Unnamed: 0,Tribe,Women,Men,Total
0,speakers,5,43,48
1,attendees,105,245,350
2,independent,0,0,0
3,copmany_teams,0,0,0
4,company_teams_no_women,0,0,0
5,hackathon,0,0,0


This year speakers are 40, attendees are also nearly 400 hundred and big data is bigger than ever and it includes workshops and a hackathon.

In [281]:
data2017 = pd.read_csv('../input/small_data_2017.csv')
data2017

Unnamed: 0,Tribe,Women,Men,Total
0,speakers,11,29,40
1,attendees,36,332,368
2,independent,6,65,71
3,copmany_teams,30,267,297
4,company_teams_no_women,0,134,134
5,hackathon,4,21,25


The more the better right? But there are more numbers behind those. The numbers that say something about a slightly sign of diversity.

This year we have a **27.5%** of women speaking to J, compared with a rough **10,4%** of the last year. 
However, and this is the worrying thing, the participation of women as attendees has dropped from an acceptable average of **30%** to a disappointing **9.8%**.


In [331]:
data2017['Women Rate'] = pd.Series(data2017['Women']*100/data2017['Total'])
data2017['Men Rate'] = pd.Series(data2017['Men']*100/data2017['Total'])
data2017

Unnamed: 0,Tribe,Women,Men,Total,Women Rate,Men Rate
0,speakers,11,29,40,27.5,72.5
1,attendees,36,332,368,9.782609,90.217391
2,independent,6,65,71,8.450704,91.549296
3,copmany_teams,30,267,297,10.10101,89.89899
4,company_teams_no_women,0,134,134,0.0,100.0
5,hackathon,4,21,25,16.0,84.0


In [332]:
data2016['Women Rate'] = pd.Series(data2016['Women']*100/data2016['Total'])
data2016['Men Rate'] = pd.Series(data2016['Men']*100/data2016['Total'])
data2016

Unnamed: 0,Tribe,Women,Men,Total,Women Rate,Men Rate
0,speakers,5,43,48,10.416667,89.583333
1,attendees,105,245,350,30.0,70.0
2,independent,0,0,0,,
3,copmany_teams,0,0,0,,
4,company_teams_no_women,0,0,0,,
5,hackathon,0,0,0,,


In [340]:
data = [
    ['Tribe', 'Women', 'Men', {"role": 'annotation'}],
    ['2016', data2016['Women Rate'][0], data2016['Men Rate'][0],''],
    ['2017', data2017['Women Rate'][0], data2017['Men Rate'][0],''],
]
options = {
    "title": 'Speakers at JOTB',
    "width": 600,
    "height": 400,
    "legend": {"position": 'top', "maxLines": 3},
    "bar": {"groupWidth": '50%'},
    "isStacked": "true",
    "colors": ['#984e9e', '#ed1c40'],
}

plotter.plot(data,chart_type='ColumnChart',chart_package='corechart', options=options)

In [341]:
data = [
    ['Tribe', 'Women', 'Men', {"role": 'annotation'}],
    ['2016', data2016['Women Rate'][1], data2016['Men Rate'][1],''],
    ['2017', data2017['Women Rate'][1], data2017['Men Rate'][1],''],
]
options = {
    "title": 'Attendees at JOTB',
    "width": 600,
    "height": 400,
    "legend": {"position": 'top', "maxLines": 3},
    "bar": {"groupWidth": '55%'},
    "isStacked": "true",
    "colors": ['#984e9e', '#ed1c40'],
}

plotter.plot(data,chart_type='ColumnChart',chart_package='corechart', options=options)

#### Why this happened? 

We really don’t know. We continued looking at the numbers and realised that **30** of the **45** companies that enroll two or more people didn't include any women on their lists.

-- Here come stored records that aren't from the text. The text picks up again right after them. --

@[simp] theorem trunk_failHoming (s : State) (p : Nat) (result : Nat) (quick : Bool) :
    (State.failHoming s p result quick).trunk = s.trunk := by
  simp [State.failHoming]

@[simp] theorem trunk_homingDone (s : State) (p : Nat) : (State.homingDone s p).trunk = s.trunk := by
  simp [State.homingDone]

@[simp] theorem trunk_planPark (s : State) (p : Nat) : (State.planPark s p).trunk = s.trunk := by
  simp [State.planPark]

@[simp] theorem trunk_setReference (s : State) (p : Nat) : (State.setReference s p).trunk = s.trunk := by
  simp [State.setReference]

@[simp] theorem trunk_takeCapture (s : State) (p : Nat) (c : Int) (chatter : Option Nat) :
    (State.takeCapture s p c chatter).trunk = s.trunk := by
  simp [State.takeCapture]

@[simp] theorem trunk_reverseCharge (s : State) (p : Nat) : (State.reverseCharge s p).trunk = s.trunk := by
  simp [State.reverseCharge]

@[simp] theorem trunk_reportTrip (s : State) (p : Nat) (src : Nat) (ch : Nat) (excess : Nat) (injected : Bool) :
    (State.reportTrip s p src ch excess injected).trunk = s.trunk := by
  simp [State.reportTrip]

@[simp] theorem trunk_yieldMotion (s : State) (p : Nat) : (State.yieldMotion s p).trunk = s.trunk := by
  unfold State.yieldMotion
  (repeat' split) <;> (try simp [trunk_foldl]) <;> (repeat' split) <;> simp

@[simp] theorem trunk_reverse (s : State) (p : Nat) : (State.reverse s p).trunk = s.trunk := by
  simp [State.reverse]

@[simp] theorem trunk_brakeReversal (s : State) (p : Nat) (reason : Nat) (b : Bounds) :
    (State.brakeReversal s p reason b).trunk = s.trunk := by
  simp [State.brakeReversal]

@[simp] theorem trunk_trip (s : State) (p : Nat) (src : Nat) (ch : Nat) (excess : Nat) (injected : Bool) :
    (State.trip s p src ch excess injected).trunk = s.trunk := by
  simp [State.trip]

@[simp] theorem trunk_endReversal (s : State) (p : Nat) (reason : Nat) : (State.endReversal s p reason).trunk = s.trunk := by
  simp [State.endReversal]

@[simp] theorem trunk_goReturn (s : State) (p : Nat) (m : Motion) : (State.goReturn s p m).trunk = s.trunk := by
  simp [State.goReturn]

@[simp] theorem trunk_cornerSpeed (s : State) (p : Nat) (arg : Nat) : (State.cornerSpeed s p arg).trunk = s.trunk := by
  simp [State.cornerSpeed]

@[simp] theorem trunk_cornerPush (s : State) (p : Nat) (arg : Nat) : (State.cornerPush s p arg).trunk = s.trunk := by
  simp [State.cornerPush] <;> (repeat' split) <;> simp

@[simp] theorem trunk_cornerMove (s : State) (p : Nat) (action : Nat) (arg : Nat) :
    (State.cornerMove s p action arg).trunk = s.trunk := by
  simp [State.cornerMove] <;> (repeat' split) <;> simp

@[simp] theorem trunk_noteCorner (s : State) (p : Nat) (action : Nat) (arg : Nat) :
    (State.noteCorner s p action arg).trunk = s.trunk := by
  simp [State.noteCorner]

@[simp] theorem trunk_cornersAgain (s : State) (p : Nat) : (State.cornersAgain s p).trunk = s.trunk := by
  simp [State.cornersAgain, trunk_foldl]

@[simp] theorem trunk_updateHeld (s : State) (p : Nat) : (State.updateHeld s p).trunk = s.trunk := by
  simp [State.updateHeld]

@[simp] theorem trunk_moveSetpoint (s : State) (p : Nat) : (State.moveSetpoint s p).1.trunk = s.trunk := by
  simp [State.moveSetpoint]

@[simp] theorem trunk_trackInpos (s : State) (p : Nat) (done : Bool) : (State.trackInpos s p done).trunk = s.trunk := by
  simp [State.trackInpos]

@[simp] theorem trunk_softLimit (s : State) (p : Nat) (up : Bool) : (State.softLimit s p up).trunk = s.trunk := by
  simp [State.softLimit]

@[simp] theorem trunk_toLimit (s : State) (p : Nat) (m : Motion) (b : Bounds) (up : Bool) :
    (State.toLimit s p m b up).trunk = s.trunk := by
  simp [State.toLimit]

@[simp] theorem trunk_replanLimit (s : State) (p : Nat) (m : Motion) (b : Bounds) :
    (State.replanLimit s p m b).trunk = s.trunk := by
  simp [State.replanLimit]

@[simp] theorem trunk_tickMoving (s : State) (p : Nat) (m : Motion) : (State.tickMoving s p m).trunk = s.trunk := by
  simp [State.tickMoving]

@[simp] theorem trunk_finishStop (s : State) (p : Nat) : (State.finishStop s p).trunk = s.trunk := by
  simp [State.finishStop, trunk_foldl]

@[simp] theorem trunk_tickStopping (s : State) (p : Nat) : (State.tickStopping s p).trunk = s.trunk := by
  simp [State.tickStopping]

@[simp] theorem trunk_tickBrake (s : State) (p : Nat) (m : Motion) : (State.tickBrake s p m).trunk = s.trunk := by
  simp [State.tickBrake]

@[simp] theorem trunk_homingPhase (s : State) (p : Nat) (h : HomeRec) (done : Bool) :
    (State.homingPhase s p h done).trunk = s.trunk := by
  simp [State.homingPhase] <;> (repeat' split) <;> simp

@[simp] theorem trunk_homeLimit (s : State) (p : Nat) : (State.homeLimit s p).trunk = s.trunk := by
  simp [State.homeLimit] <;> (repeat' split) <;> simp

@[simp] theorem trunk_tickHoming (s : State) (p : Nat) : (State.tickHoming s p).trunk = s.trunk := by
  simp [State.tickHoming]

@[simp] theorem trunk_tickReversal (s : State) (p : Nat) (m : Motion) : (State.tickReversal s p m).trunk = s.trunk := by
  simp [State.tickReversal]

@[simp] theorem trunk_showFollow (s : State) (p : Nat) : (State.showFollow s p).trunk = s.trunk := by
  simp [State.showFollow]

@[simp] theorem trunk_interimCurd (s : State) (p : Nat) (m : Motion) : (State.interimCurd s p m).trunk = s.trunk := by
  simp [State.interimCurd] <;> (repeat' split) <;> simp

@[simp] theorem trunk_tick (s : State) (p : Nat) : (State.tick s p).trunk = s.trunk := by
  simp [State.tick] <;> (repeat' split) <;> simp

/-! MotionCmds. -/

@[simp] theorem trunk_axisCommand (s : State) (q : Req) (c : Cmd) (h : c.Keeps) : (s.axisCommand q c).trunk = s.trunk := by
  simp [State.axisCommand, h]

@[simp] theorem trunk_atAxis (s : State) (a : Fin 32) (f : State → Nat → State) (h : ∀ s p, (f s p).trunk = s.trunk) :
    (s.atAxis a f).trunk = s.trunk := by
  simp [State.atAxis, h]

@[simp] theorem trunk_arm (s : State) (p : Nat) (m : Motion) : (State.arm s p m).trunk = s.trunk := by
  simp [State.arm]

@[simp] theorem keeps_cmdMove (p : Nat) (opc : Nat) : (cmdMove p opc).Keeps := by
  constructor
  · intro s q a b
    simp [cmdMove]
  · intro s q
    simp [cmdMove]

@[simp] theorem keeps_cmdStop (p : Nat) : (cmdStop p).Keeps := by
  constructor
  · intro s q a b
    simp [cmdStop]
  · intro s q
    simp [cmdStop]

@[simp] theorem keeps_cmdQuickStop (p : Nat) : (cmdQuickStop p).Keeps := by
  constructor
  · intro s q a b
    simp [cmdQuickStop]
  · intro s q
    simp [cmdQuickStop]

@[simp] theorem keeps_cmdGroupGo  : cmdGroupGo.Keeps := by
  constructor
  · intro s q a b
    simp [cmdGroupGo]
  · intro s q
    simp [cmdGroupGo]

@[simp] theorem keeps_cmdDisarm (p : Nat) : (cmdDisarm p).Keeps := by
  constructor
  · intro s q a b
    simp [cmdDisarm]
  · intro s q
    simp [cmdDisarm]

@[simp] theorem keeps_cmdRelease (p : Nat) : (cmdRelease p).Keeps := by
  constructor
  · intro s q a b
    simp [cmdRelease]
  · intro s q
    simp [cmdRelease]

@[simp] theorem keeps_cmdEngage (p : Nat) : (cmdEngage p).Keeps := by
  constructor
  · intro s q a b
    simp [cmdEngage]
  · intro s q
    simp [cmdEngage]

@[simp] theorem keeps_cmdSetPosition (p : Nat) : (cmdSetPosition p).Keeps := by
  constructor
  · intro s q a b
    simp [cmdSetPosition]
  · intro s q
    simp [cmdSetPosition]

@[simp] theorem trunk_homeHere (s : State) (p : Nat) (m : Motion) : (State.homeHere s p m).trunk = s.trunk := by
  simp [State.homeHere]

@[simp] theorem keeps_cmdHome (p : Nat) : (cmdHome p).Keeps := by
  constructor
  · intro s q a b
    simp [cmdHome]
  · intro s q
    simp [cmdHome]

@[simp] theorem keeps_execMoveAbs (t : Nat) (q : Req) (s : State) : OutcomeKeeps (s.start t).trunk (execMoveAbs t q s) := by
  simp [execMoveAbs]

@[simp] theorem keeps_execMoveRel (t : Nat) (q : Req) (s : State) : OutcomeKeeps (s.start t).trunk (execMoveRel t q s) := by
  simp [execMoveRel]

@[simp] theorem keeps_execMoveVel (t : Nat) (q : Req) (s : State) : OutcomeKeeps (s.start t).trunk (execMoveVel t q s) := by
  simp [execMoveVel]

@[simp] theorem keeps_execMotionStop (t : Nat) (q : Req) (s : State) : OutcomeKeeps (s.start t).trunk (execMotionStop t q s) := by
  simp [execMotionStop]

@[simp] theorem keeps_execQuickStop (t : Nat) (q : Req) (s : State) : OutcomeKeeps (s.start t).trunk (execQuickStop t q s) := by
  simp [execQuickStop]

@[simp] theorem keeps_execGroupGo (t : Nat) (q : Req) (s : State) : OutcomeKeeps (s.start t).trunk (execGroupGo t q s) := by
  simp [execGroupGo]

@[simp] theorem keeps_execDisarm (t : Nat) (q : Req) (s : State) : OutcomeKeeps (s.start t).trunk (execDisarm t q s) := by
  simp [execDisarm]

@[simp] theorem keeps_execReleaseAxis (t : Nat) (q : Req) (s : State) : OutcomeKeeps (s.start t).trunk (execReleaseAxis t q s) := by
  simp [execReleaseAxis]

@[simp] theorem keeps_execEngageAxis (t : Nat) (q : Req) (s : State) : OutcomeKeeps (s.start t).trunk (execEngageAxis t q s) := by
  simp [execEngageAxis]

@[simp] theorem keeps_execSetPosition (t : Nat) (q : Req) (s : State) : OutcomeKeeps (s.start t).trunk (execSetPosition t q s) := by
  simp [execSetPosition]

@[simp] theorem keeps_execHomeAxis (t : Nat) (q : Req) (s : State) : OutcomeKeeps (s.start t).trunk (execHomeAxis t q s) := by
  simp [execHomeAxis]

That this percentage means a **31%** of the mass of attendees. We have observe that there are more women outside on the sponsor’s area than inside the conference rooms. And that despite the fact that our ability to summon has increased on meetups, the engagement on other events doesn’t have had a big impact. 

In [365]:
companies_team = data2017['Total'][3] + data2017['Total'][4]
mass_represented = pd.Series(data2017['Total'][4]*100/companies_team)
women_represented = pd.Series(100 - mass_represented)
mass_represented

0    31
dtype: int64

In [362]:
# it is not working
data = [
    ['Companies', 'Percentage',  {"role": 'annotation'}],
    ['Any Women', women_represented, ''],
    ['No women', mass_represented, ''],
]
options = {
    "title": 'Companies with more than two people',
    "width": 600,
    "height": 400,
    "colors": ['#984e9e', '#ed1c40'],
}

plotter.plot(data,chart_type='PieChart',chart_package='corechart', options=options)

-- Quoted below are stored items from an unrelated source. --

@[simp] theorem trunk_dumpAbandoned (s : State) (l : Lane) (j : DumpJob) : (State.dumpAbandoned s l j).trunk = s.trunk := by
  simp [State.dumpAbandoned]

@[simp] theorem keeps_cmdDumpRequest  : cmdDumpRequest.Keeps := by
  constructor
  · intro s q a b
    simp [cmdDumpRequest]
  · intro s q
    simp [cmdDumpRequest]

@[simp] theorem keeps_execDumpRequest (t : Nat) (q : Req) (s : State) : OutcomeKeeps (s.start t).trunk (execDumpRequest t q s) := by
  simp [execDumpRequest]

@[simp] theorem keeps_cmdMiniClear  : cmdMiniClear.Keeps := by
  constructor
  · intro s q a b
    simp [cmdMiniClear]
  · intro s q
    simp [cmdMiniClear]

@[simp] theorem keeps_execMiniClear (t : Nat) (q : Req) (s : State) : OutcomeKeeps (s.start t).trunk (execMiniClear t q s) := by
  simp [execMiniClear]

@[simp] theorem keeps_cmdDumpClear  : cmdDumpClear.Keeps := by
  constructor
  · intro s q a b
    simp [cmdDumpClear]
  · intro s q
    simp [cmdDumpClear]

@[simp] theorem keeps_execDumpCountersClear (t : Nat) (q : Req) (s : State) :
    OutcomeKeeps (s.start t).trunk (execDumpCountersClear t q s) := by
  simp [execDumpCountersClear]

/-! SafeUnit. -/

@[simp] theorem trunk_modSafe (s : State) (f : SafeRec → SafeRec) : (State.modSafe s f).trunk = s.trunk := by
  cases s; rfl

@[simp] theorem trunk_setHalf (s : State) (l : Lane) (h : HalfRec) : (State.setHalf s l h).trunk = s.trunk := by
  simp [State.setHalf]

@[simp] theorem trunk_setSo (s : State) (k : Nat) (o : SoRec) : (State.setSo s k o).trunk = s.trunk := by
  simp [State.setSo]

@[simp] theorem trunk_showOutputs (s : State) (arg : Nat) : (State.showOutputs s arg).trunk = s.trunk := by
  simp [State.showOutputs]

@[simp] theorem trunk_setSoState (s : State) (k : Nat) (v : Nat) (arg : Nat) : (State.setSoState s k v arg).trunk = s.trunk := by
  simp [State.setSoState]

@[simp] theorem trunk_soFault (s : State) (k : Nat) (cause : Nat) : (State.soFault s k cause).trunk = s.trunk := by
  simp [State.soFault]

@[simp] theorem trunk_driveSo (s : State) (k : Nat) : (State.driveSo s k).trunk = s.trunk := by
  simp [State.driveSo]

@[simp] theorem trunk_driveOutputs (s : State) : (State.driveOutputs s).trunk = s.trunk := by
  simp [State.driveOutputs]

@[simp] theorem trunk_setSafeState (s : State) (v : Nat) (cause : Nat) : (State.setSafeState s v cause).trunk = s.trunk := by
  simp [State.setSafeState]

@[simp] theorem trunk_setAckOwed (s : State) (on : Bool) : (State.setAckOwed s on).trunk = s.trunk := by
  simp [State.setAckOwed]

@[simp] theorem trunk_causeSeen (s : State) (c : Nat) : (State.causeSeen s c).trunk = s.trunk := by
  simp [State.causeSeen]

@[simp] theorem trunk_causesOver (s : State) : (State.causesOver s).trunk = s.trunk := by
  simp [State.causesOver]

@[simp] theorem trunk_trip60 (s : State) (cause : Nat) : (State.trip60 s cause).trunk = s.trunk := by
  simp [State.trip60]

@[simp] theorem trunk_safetyCause (s : State) (c : Nat) : (State.safetyCause s c).trunk = s.trunk := by
  simp [State.safetyCause]

@[simp] theorem trunk_safetyCycle (s : State) (clean : Bool) : (State.safetyCycle s clean).trunk = s.trunk := by
  simp [State.safetyCycle] <;> (repeat' split) <;> simp

@[simp] theorem trunk_safetyLane (s : State) (laneState : Nat) : (State.safetyLane s laneState).trunk = s.trunk := by
  simp [State.safetyLane]

@[simp] theorem trunk_safetyRejoin (s : State) : (State.safetyRejoin s).trunk = s.trunk := by
  simp [State.safetyRejoin]

@[simp] theorem trunk_safetyReset (s : State) : (State.safetyReset s).trunk = s.trunk := by
  simp [State.safetyReset]

@[simp] theorem trunk_watchKey (s : State) : (State.watchKey s).trunk = s.trunk := by
  simp [State.watchKey]

@[simp] theorem trunk_showGuards (s : State) : (State.showGuards s).trunk = s.trunk := by
  simp [State.showGuards, trunk_foldl]

@[simp] theorem trunk_driveHalf (s : State) (l : Lane) : (State.driveHalf s l).trunk = s.trunk := by
  simp [State.driveHalf]

@[simp] theorem trunk_judgeGuards (s : State) (l : Lane) : (State.judgeGuards s l).trunk = s.trunk := by
  simp [State.judgeGuards]

@[simp] theorem trunk_halfStops (s : State) (l : Lane) : (State.halfStops s l).trunk = s.trunk := by
  simp [State.halfStops]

TypeError: 69 is not JSON serializable

In [327]:
data = [
    ['Tribe', 'Women', 'Men', {"role": 'annotation'}],
    [data2017['Tribe'][2], data2017['Women Rate'][2], data2017['Men Rate'][2],''],
    [data2017['Tribe'][3], data2017['Women Rate'][3], data2017['Men Rate'][3],''],
    [data2017['Tribe'][5], data2017['Women Rate'][5], data2017['Men Rate'][5],''],
]
options = {
    "title": '2017 JOTB Edition',
    "width": 600,
    "height": 400,
    "legend": {"position": 'top', "maxLines": 3},
    "bar": {"groupWidth": '55%'},
    "isStacked": "true",
    "colors": ['#984e9e', '#ed1c40'],
}

plotter.plot(data,chart_type='ColumnChart',chart_package='corechart', options=options)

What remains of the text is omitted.